START Stored data

/-- R221, R32: a command that fails fails with one of the fourteen codes, the codes are pairwise distinct, and
each has the number that the table of R221 gives it, the three reserved ones (0x23, 0x41, 0x51) too. -/
def Obligations.OnlyTheFourteenCodes : Prop :=
  (∀ s t : State, completeCommand s = .next t → t.err = true →
    ∃ c : ECode, c.raisedByCore = true ∧ Fails s t c ∧ t.ecode = c.code) ∧
  (∀ c d : ECode, c.code = d.code → c = d) ∧ coreCodes.length = 14 ∧
  (∀ c : ECode, c.raisedByCore = true ↔ c ∈ coreCodes) ∧
  [ECode.hexOdd, .hexDigit, .noDelim, .lenBlock, .keyLen, .ivLen, .padEmpty, .padZero, .padOver, .padShort,
    .padMismatch, .illegalCmd, .capIn, .capOut].map ECode.code =
    [0x11#8, 0x12#8, 0x13#8, 0x14#8, 0x21#8, 0x22#8, 0x31#8, 0x32#8, 0x33#8, 0x34#8, 0x35#8, 0x61#8, 0x71#8,
      0x72#8] ∧
  [ECode.internal, .utf8, .io].map ECode.code = [0x23#8, 0x41#8, 0x51#8]

/-- R88, R228: the length of a successful result, command by command, and that it fits in OUT. The p of UNPAD is
the last byte of the input; that of DECRYPT and DECRYPTX is the last byte of the decryption. -/
def Obligations.ResultLengths : Prop :=
  ∀ (i : Instr) (s t : State), exec i s = .next t → t.err = false →
    t.outLen.toNat ≤ s.cap ∧
    match i with
    | .hexenc => t.outLen.toNat = 2 * s.inLen.toNat
    | .hexdec => t.outLen.toNat = s.inLen.toNat / 2 ∧ s.inLen.toNat % 2 = 0
    | .pad | .encrypt => t.outLen.toNat = s.inLen.toNat + 16 - s.inLen.toNat % 16
    | .unpad => ∃ p : Byte, 1 ≤ p.toNat ∧ p.toNat ≤ 16 ∧ 0 < s.inLen.toNat ∧
        s.byteAt .inp (s.inLen.toNat - 1) = p ∧ t.outLen.toNat + p.toNat = s.inLen.toNat
    | .decrypt => ∃ p : Byte, 1 ≤ p.toNat ∧ p.toNat ≤ 16 ∧
        (cbcDec (s.bytesAt .key 32) (s.bytesAt .iv 16) (s.bytesAt .inp s.inLen.toNat)).getLast? = some p ∧
        t.outLen.toNat + p.toNat = s.inLen.toNat
    | .ciphenc | .ciphdec => t.outLen.toNat = s.inLen.toNat
    | .encryptx => t.outLen.toNat = 33 + 2 * (s.inLen.toNat + 16 - s.inLen.toNat % 16)
    | .decryptx => ∃ (d : Nat) (v y : Bytes) (p : Byte), d < s.inLen.toNat ∧ s.byteAt .inp d = 0x3A#8 ∧
        (∀ j, j < d → s.byteAt .inp j ≠ 0x3A#8) ∧
        hexDec ((s.bytesAt .inp s.inLen.toNat).take d) = .ok v ∧
        hexDec ((s.bytesAt .inp s.inLen.toNat).drop (d + 1)) = .ok y ∧
        (cbcDec (s.bytesAt .key 32) v y).getLast? = some p ∧ 1 ≤ p.toNat ∧ p.toNat ≤ 16 ∧
        t.outLen.toNat + p.toNat = (s.inLen.toNat - d - 1) / 2

/-! ### Hex codec -/

/-- R104, R101: HEXENC completes, and OUT holds two lowercase digits for each input byte, high nibble first. -/
def Obligations.HexencDelivers : Prop :=
  ∀ s : State, 2 * s.inLen.toNat ≤ s.cap →
    ∃ t r, exec .hexenc s = .next t ∧ Delivers s t r ∧ r.length = 2 * s.inLen.toNat ∧
      ∀ i, i < s.inLen.toNat →
        r[2 * i]? = some (hexDigitChar (BitVec.ofNat 8 ((s.byteAt .inp i).toNat / 16))) ∧
        r[2 * i + 1]? = some (hexDigitChar (BitVec.ofNat 8 ((s.byteAt .inp i).toNat % 16)))

/-- R105, R103: HEXDEC of an even number of hex digits completes, and each byte of OUT is 16 times the value of
the first digit of its pair plus the value of the second. -/
def Obligations.HexdecDelivers : Prop :=
  ∀ s : State, s.inLen.toNat ≤ s.cap → s.inLen.toNat % 2 = 0 →
    (∀ i, i < s.inLen.toNat → (hexVal (s.byteAt .inp i)).isSome = true) →
    ∃ t r, exec .hexdec s = .next t ∧ Delivers s t r ∧ r.length = s.inLen.toNat / 2 ∧
      ∀ j, j < s.inLen.toNat / 2 → ∃ hi lo b, hexVal (s.byteAt .inp (2 * j)) = some hi ∧
        hexVal (s.byteAt .inp (2 * j + 1)) = some lo ∧ r[j]? = some b ∧
        b.toNat = 16 * hi.toNat + lo.toNat

/-- R104, R105, R232: where HEXENC and HEXDEC fail, with which code, first failing check first. -/
def Obligations.HexCodecFails : Prop :=
  ∀ s : State,
    (s.inLen.toNat > s.cap → FailsWith .hexenc s .capIn ∧ FailsWith .hexdec s .capIn) ∧
    (s.inLen.toNat ≤ s.cap →
      (2 * s.inLen.toNat > s.cap → FailsWith .hexenc s .capOut) ∧
      (s.inLen.toNat % 2 = 1 → FailsWith .hexdec s .hexOdd) ∧
      (s.inLen.toNat % 2 = 0 → (∃ i, i < s.inLen.toNat ∧ hexVal (s.byteAt .inp i) = none) →
        FailsWith .hexdec s .hexDigit))

/-- R106: the four laws of the hex codec, law 2 with the 22 accepted codes written out; and the digits that the
laws rest on: the value of every byte (R100, R102) and the sixteen lowercase digit characters (R100, R101). -/
def Obligations.HexCodecLaws : Prop :=
  (∀ b : Bytes, hexDec (hexEnc b) = .ok b) ∧
  (∀ s : Bytes, (∃ b, hexDec s = .ok b) ↔ s.length % 2 = 0 ∧ ∀ c ∈ s,
    (0x30 ≤ c.toNat ∧ c.toNat ≤ 0x39) ∨ (0x41 ≤ c.toNat ∧ c.toNat ≤ 0x46) ∨
    (0x61 ≤ c.toNat ∧ c.toNat ≤ 0x66)) ∧
  (∀ s b : Bytes, hexDec s = .ok b → hexEnc b =
    s.map (fun c => if 0x41 ≤ c.toNat ∧ c.toNat ≤ 0x46 then c + 0x20#8 else c)) ∧
  (∀ s b : Bytes, hexDec s = .ok b →
    (hexEnc b = s ↔ ∀ c ∈ s, ¬ (0x41 ≤ c.toNat ∧ c.toNat ≤ 0x46))) ∧
  (∀ b : Bytes, (hexEnc b).length = 2 * b.length) ∧
  (∀ s b : Bytes, hexDec s = .ok b → b.length = s.length / 2) ∧
  (∀ c v : Byte, hexVal c = some v ↔
    (0x30 ≤ c.toNat ∧ c.toNat ≤ 0x39 ∧ v.toNat = c.toNat - 0x30) ∨
    (0x41 ≤ c.toNat ∧ c.toNat ≤ 0x46 ∧ v.toNat = c.toNat - 0x41 + 10) ∨
    (0x61 ≤ c.toNat ∧ c.toNat ≤ 0x66 ∧ v.toNat = c.toNat - 0x61 + 10)) ∧
  [0#8, 1#8, 2#8, 3#8, 4#8, 5#8, 6#8, 7#8, 8#8, 9#8, 10#8, 11#8, 12#8, 13#8, 14#8, 15#8].map hexDigitChar =
    [0x30#8, 0x31#8, 0x32#8, 0x33#8, 0x34#8, 0x35#8, 0x36#8, 0x37#8, 0x38#8, 0x39#8, 0x61#8, 0x62#8, 0x63#8,
      0x64#8, 0x65#8, 0x66#8]

/-! ### Padding -/

/-- R122, R120: PAD completes with the input followed by r bytes of value r, 1 <= r <= 16. -/
def Obligations.PadDelivers : Prop :=
  ∀ s : State, s.inLen.toNat + 16 - s.inLen.toNat % 16 ≤ s.cap →
    ∃ t r, exec .pad s = .next t ∧ Delivers s t r ∧
      r.length = s.inLen.toNat + 16 - s.inLen.toNat % 16 ∧
      (∀ i, i < s.inLen.toNat → r[i]? = some (s.byteAt .inp i)) ∧
      ∀ i, s.inLen.toNat ≤ i → i < r.length → r[i]? = some (BitVec.ofNat 8 (16 - s.inLen.toNat % 16))

/-- R123, R121: UNPAD of a well-formed padding completes with the input less its last p bytes. -/
def Obligations.UnpadDelivers : Prop :=
  ∀ (s : State) (p : Nat), s.inLen.toNat ≤ s.cap → 1 ≤ p → p ≤ 16 → p ≤ s.inLen.toNat →
    (∀ i, s.inLen.toNat - p ≤ i → i < s.inLen.toNat → (s.byteAt .inp i).toNat = p) →
    ∃ t r, exec .unpad s = .next t ∧ Delivers s t r ∧ r.length = s.inLen.toNat - p ∧
      ∀ i, i < r.length → r[i]? = some (s.byteAt .inp i)

/-- R122, R123, R232: where PAD and UNPAD fail, with which code, first failing check first. -/
def Obligations.PaddingFails : Prop :=
  ∀ s : State,
    (s.inLen.toNat > s.cap → FailsWith .pad s .capIn ∧ FailsWith .unpad s .capIn) ∧
    (s.inLen.toNat ≤ s.cap →
      (s.inLen.toNat + 16 - s.inLen.toNat % 16 > s.cap → FailsWith .pad s .capOut) ∧
      (s.inLen.toNat = 0 → FailsWith .unpad s .padEmpty) ∧
      (∀ p, 0 < s.inLen.toNat → (s.byteAt .inp (s.inLen.toNat - 1)).toNat = p →
        (p = 0 → FailsWith .unpad s .padZero) ∧
        (p > 16 → FailsWith .unpad s .padOver) ∧
        (1 ≤ p → p ≤ 16 → s.inLen.toNat < p → FailsWith .unpad s .padShort) ∧
        (1 ≤ p → p ≤ 16 → p ≤ s.inLen.toNat →
          (∃ i, s.inLen.toNat - p ≤ i ∧ i < s.inLen.toNat ∧ (s.byteAt .inp i).toNat ≠ p) →
          FailsWith .unpad s .padMismatch)))

/-- R124: the five laws of the padding codec. -/
def Obligations.PaddingLaws : Prop :=
  (∀ b : Bytes, 1 ≤ (pad b).length - b.length ∧ (pad b).length - b.length ≤ 16) ∧
  (∀ b : Bytes, (pad b).length % 16 = 0 ∧ (pad b).length ≥ 16) ∧
  (∀ b : Bytes, unpad (pad b) = .ok b) ∧
  (∀ b c : Bytes, unpad c = .ok b → c.length % 16 = 0 → pad b = c) ∧
  (∀ b c : Bytes, pad b = pad c → b = c)

/-! ### The block cipher -/

/-- R140: the field GF(2^8): the product is commutative and associative, distributes over the exclusive or, has
the unit 0x01, every non-zero byte has exactly one inverse, and the multiples the cipher uses are what the rule
lists. -/
def Obligations.FieldOfBytes : Prop :=
  (∀ a : Byte, xtime a = if a.toNat < 128 then BitVec.ofNat 8 (2 * a.toNat)
    else BitVec.ofNat 8 (2 * a.toNat) ^^^ 0x1B#8) ∧
  (∀ a b : Byte, gfMul a b = gfMul b a) ∧
  (∀ a b c : Byte, gfMul (gfMul a b) c = gfMul a (gfMul b c)) ∧
  (∀ a b c : Byte, gfMul a (b ^^^ c) = gfMul a b ^^^ gfMul a c) ∧
  (∀ a : Byte, gfMul 0x01#8 a = a) ∧
  (∀ a : Byte, a ≠ 0#8 → ∃ b, gfMul a b = 0x01#8 ∧ ∀ c, gfMul a c = 0x01#8 → c = b) ∧
  (∀ a : Byte, mul02 a = gfMul 0x02#8 a ∧ mul03 a = gfMul 0x03#8 a ∧ mul09 a = gfMul 0x09#8 a ∧
    mul0B a = gfMul 0x0B#8 a ∧ mul0D a = gfMul 0x0D#8 a ∧ mul0E a = gfMul 0x0E#8 a)

/-- R141, R142: the table of SBOX agrees with the formula `A(inv(a))`, and INVSBOX is its inverse on both
sides. -/
def Obligations.SboxTables : Prop :=
  sbox 0x00#8 = sboxAffine 0x00#8 ∧
  (∀ a b : Byte, gfMul a b = 0x01#8 → sbox a = sboxAffine b) ∧
  (∀ a : Byte, invSbox (sbox a) = a ∧ sbox (invSbox a) = a)

/-- R145, R147: the operations on key words; and the key expansion of a 32-byte key: 60 words of 4 bytes, the
key first, then the recurrence, and the round keys. -/
def Obligations.KeyExpansionWords : Prop :=
  (∀ x y : Bytes, x.length = y.length → (xorBytes x y).length = x.length ∧
    ∀ i, i < x.length → ∃ a b, x[i]? = some a ∧ y[i]? = some b ∧ (xorBytes x y)[i]? = some (a ^^^ b)) ∧
  (∀ a0 a1 a2 a3 : Byte, rotWord [a0, a1, a2, a3] = [a1, a2, a3, a0] ∧
    subWord [a0, a1, a2, a3] = [sbox a0, sbox a1, sbox a2, sbox a3]) ∧
  (∀ j, rcon j = [rc j, 0x00#8, 0x00#8, 0x00#8]) ∧ rc 1 = 0x01#8 ∧
  (∀ j, 1 ≤ j → rc (j + 1) = xtime (rc j)) ∧
  ∀ k : Bytes, k.length = 32 →
    (keyExpansion k).length = 60 ∧ (∀ v ∈ keyExpansion k, v.length = 4) ∧
    (∀ i, i < 8 → (keyExpansion k)[i]? = some ((k.drop (4 * i)).take 4)) ∧
    (∀ i, 8 ≤ i → i < 60 → ∃ u t,
      (keyExpansion k)[i - 8]? = some u ∧ (keyExpansion k)[i - 1]? = some t ∧
      (keyExpansion k)[i]? = some (xorBytes u
        (if i % 8 = 0 then xorBytes (subWord (rotWord t)) (rcon (i / 8))
          else if i % 8 = 4 then subWord t else t))) ∧
    ∀ r, r ≤ 14 → (roundKey (keyExpansion k) r).length = 16 ∧
      ∀ i, i < 16 → (roundKey (keyExpansion k) r)[i]? =
        ((keyExpansion k)[4 * r + i / 4]?).bind (fun v => v[i % 4]?)

/-- R148 to R153: on blocks of 16 bytes each round transformation is what its rule writes, byte by byte (the
columns through the product of R140), it is undone by its partner, `InvShiftRows` and `InvSubBytes` commute, and
the two block functions run the rounds in the order of R152 and R153, whose states σ are given round by round. -/
def Obligations.RoundTransformationsInvert : Prop :=
  ∀ s : Bytes, s.length = 16 →
    invSubBytes (subBytes s) = s ∧ subBytes (invSubBytes s) = s ∧
    invShiftRows (shiftRows s) = s ∧ shiftRows (invShiftRows s) = s ∧
    invMixColumns (mixColumns s) = s ∧ mixColumns (invMixColumns s) = s ∧
    invShiftRows (invSubBytes s) = invSubBytes (invShiftRows s) ∧
    (∀ i : Nat, (subBytes s)[i]? = s[i]?.map sbox ∧ (invSubBytes s)[i]? = s[i]?.map invSbox) ∧
    (∀ r c : Nat, r < 4 → c < 4 → (shiftRows s)[r + 4 * c]? = s[r + 4 * ((c + r) % 4)]? ∧
      (invShiftRows s)[r + 4 * ((c + r) % 4)]? = s[r + 4 * c]?) ∧
    (∀ c : Nat, c < 4 → ∃ a0 a1 a2 a3, s[4 * c]? = some a0 ∧ s[4 * c + 1]? = some a1 ∧
      s[4 * c + 2]? = some a2 ∧ s[4 * c + 3]? = some a3 ∧
      (mixColumns s)[4 * c]? = some (gfMul 0x02#8 a0 ^^^ gfMul 0x03#8 a1 ^^^ a2 ^^^ a3) ∧
      (mixColumns s)[4 * c + 1]? = some (a0 ^^^ gfMul 0x02#8 a1 ^^^ gfMul 0x03#8 a2 ^^^ a3) ∧
      (mixColumns s)[4 * c + 2]? = some (a0 ^^^ a1 ^^^ gfMul 0x02#8 a2 ^^^ gfMul 0x03#8 a3) ∧
      (mixColumns s)[4 * c + 3]? = some (gfMul 0x03#8 a0 ^^^ a1 ^^^ a2 ^^^ gfMul 0x02#8 a3) ∧
      (invMixColumns s)[4 * c]? =
        some (gfMul 0x0E#8 a0 ^^^ gfMul 0x0B#8 a1 ^^^ gfMul 0x0D#8 a2 ^^^ gfMul 0x09#8 a3) ∧
      (invMixColumns s)[4 * c + 1]? =
        some (gfMul 0x09#8 a0 ^^^ gfMul 0x0E#8 a1 ^^^ gfMul 0x0B#8 a2 ^^^ gfMul 0x0D#8 a3) ∧
      (invMixColumns s)[4 * c + 2]? =
        some (gfMul 0x0D#8 a0 ^^^ gfMul 0x09#8 a1 ^^^ gfMul 0x0E#8 a2 ^^^ gfMul 0x0B#8 a3) ∧
      (invMixColumns s)[4 * c + 3]? =
        some (gfMul 0x0B#8 a0 ^^^ gfMul 0x0D#8 a1 ^^^ gfMul 0x09#8 a2 ^^^ gfMul 0x0E#8 a3)) ∧
    ∀ k : Bytes, k.length = 32 →
      (∀ r, r ≤ 14 → addRoundKey (addRoundKey s (keyExpansion k) r) (keyExpansion k) r = s ∧
        ∀ i, i < 16 → ∃ a v b, s[i]? = some a ∧ (keyExpansion k)[4 * r + i / 4]? = some v ∧
          v[i % 4]? = some b ∧ (addRoundKey s (keyExpansion k) r)[i]? = some (a ^^^ b)) ∧
      (∀ σ : Nat → Bytes, σ 0 = addRoundKey s (keyExpansion k) 0 →
        (∀ r, r < 13 →
          σ (r + 1) = addRoundKey (mixColumns (shiftRows (subBytes (σ r)))) (keyExpansion k) (r + 1)) →
        aesEncBlock (keyExpansion k) s = addRoundKey (shiftRows (subBytes (σ 13))) (keyExpansion k) 14) ∧
      ∀ σ : Nat → Bytes, σ 0 = addRoundKey s (keyExpansion k) 14 →
        (∀ r, r < 13 → σ (r + 1) =
          invMixColumns (addRoundKey (invSubBytes (invShiftRows (σ r))) (keyExpansion k) (13 - r))) →
        aesDecBlock (keyExpansion k) s = addRoundKey (invSubBytes (invShiftRows (σ 13))) (keyExpansion k) 0

/-- R154: the two block functions are inverse to each other for every key and every block. -/
def Obligations.AesBlockInverse : Prop :=
  ∀ k x : Bytes, k.length = 32 → x.length = 16 →
    (aesEncBlock (keyExpansion k) x).length = 16 ∧ (aesDecBlock (keyExpansion k) x).length = 16 ∧
    aesDecBlock (keyExpansion k) (aesEncBlock (keyExpansion k) x) = x ∧
    aesEncBlock (keyExpansion k) (aesDecBlock (keyExpansion k) x) = x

END Stored data

## Problem to work on
Among the entries above, locate the lines containing "columns through the" and "(∀ c : Nat, c", and transcribe exactly those two lines and all lines between.

## Task response
columns through the product of R140), it is undone by its partner, `InvShiftRows` and `InvSubBytes` commute, and
the two block functions run the rounds in the order of R152 and R153, whose states σ are given round by round. -/
def Obligations.RoundTransformationsInvert : Prop :=
  ∀ s : Bytes, s.length = 16 →
    invSubBytes (subBytes s) = s ∧ subBytes (invSubBytes s) = s ∧
    invShiftRows (shiftRows s) = s ∧ shiftRows (invShiftRows s) = s ∧
    invMixColumns (mixColumns s) = s ∧ mixColumns (invMixColumns s) = s ∧
    invShiftRows (invSubBytes s) = invSubBytes (invShiftRows s) ∧
    (∀ i : Nat, (subBytes s)[i]? = s[i]?.map sbox ∧ (invSubBytes s)[i]? = s[i]?.map invSbox) ∧
    (∀ r c : Nat, r < 4 → c < 4 → (shiftRows s)[r + 4 * c]? = s[r + 4 * ((c + r) % 4)]? ∧
      (invShiftRows s)[r + 4 * ((c + r) % 4)]? = s[r + 4 * c]?) ∧
    (∀ c : Nat, c < 4 → ∃ a0 a1 a2 a3, s[4 * c]? = some a0 ∧ s[4 * c + 1]? = some a1 ∧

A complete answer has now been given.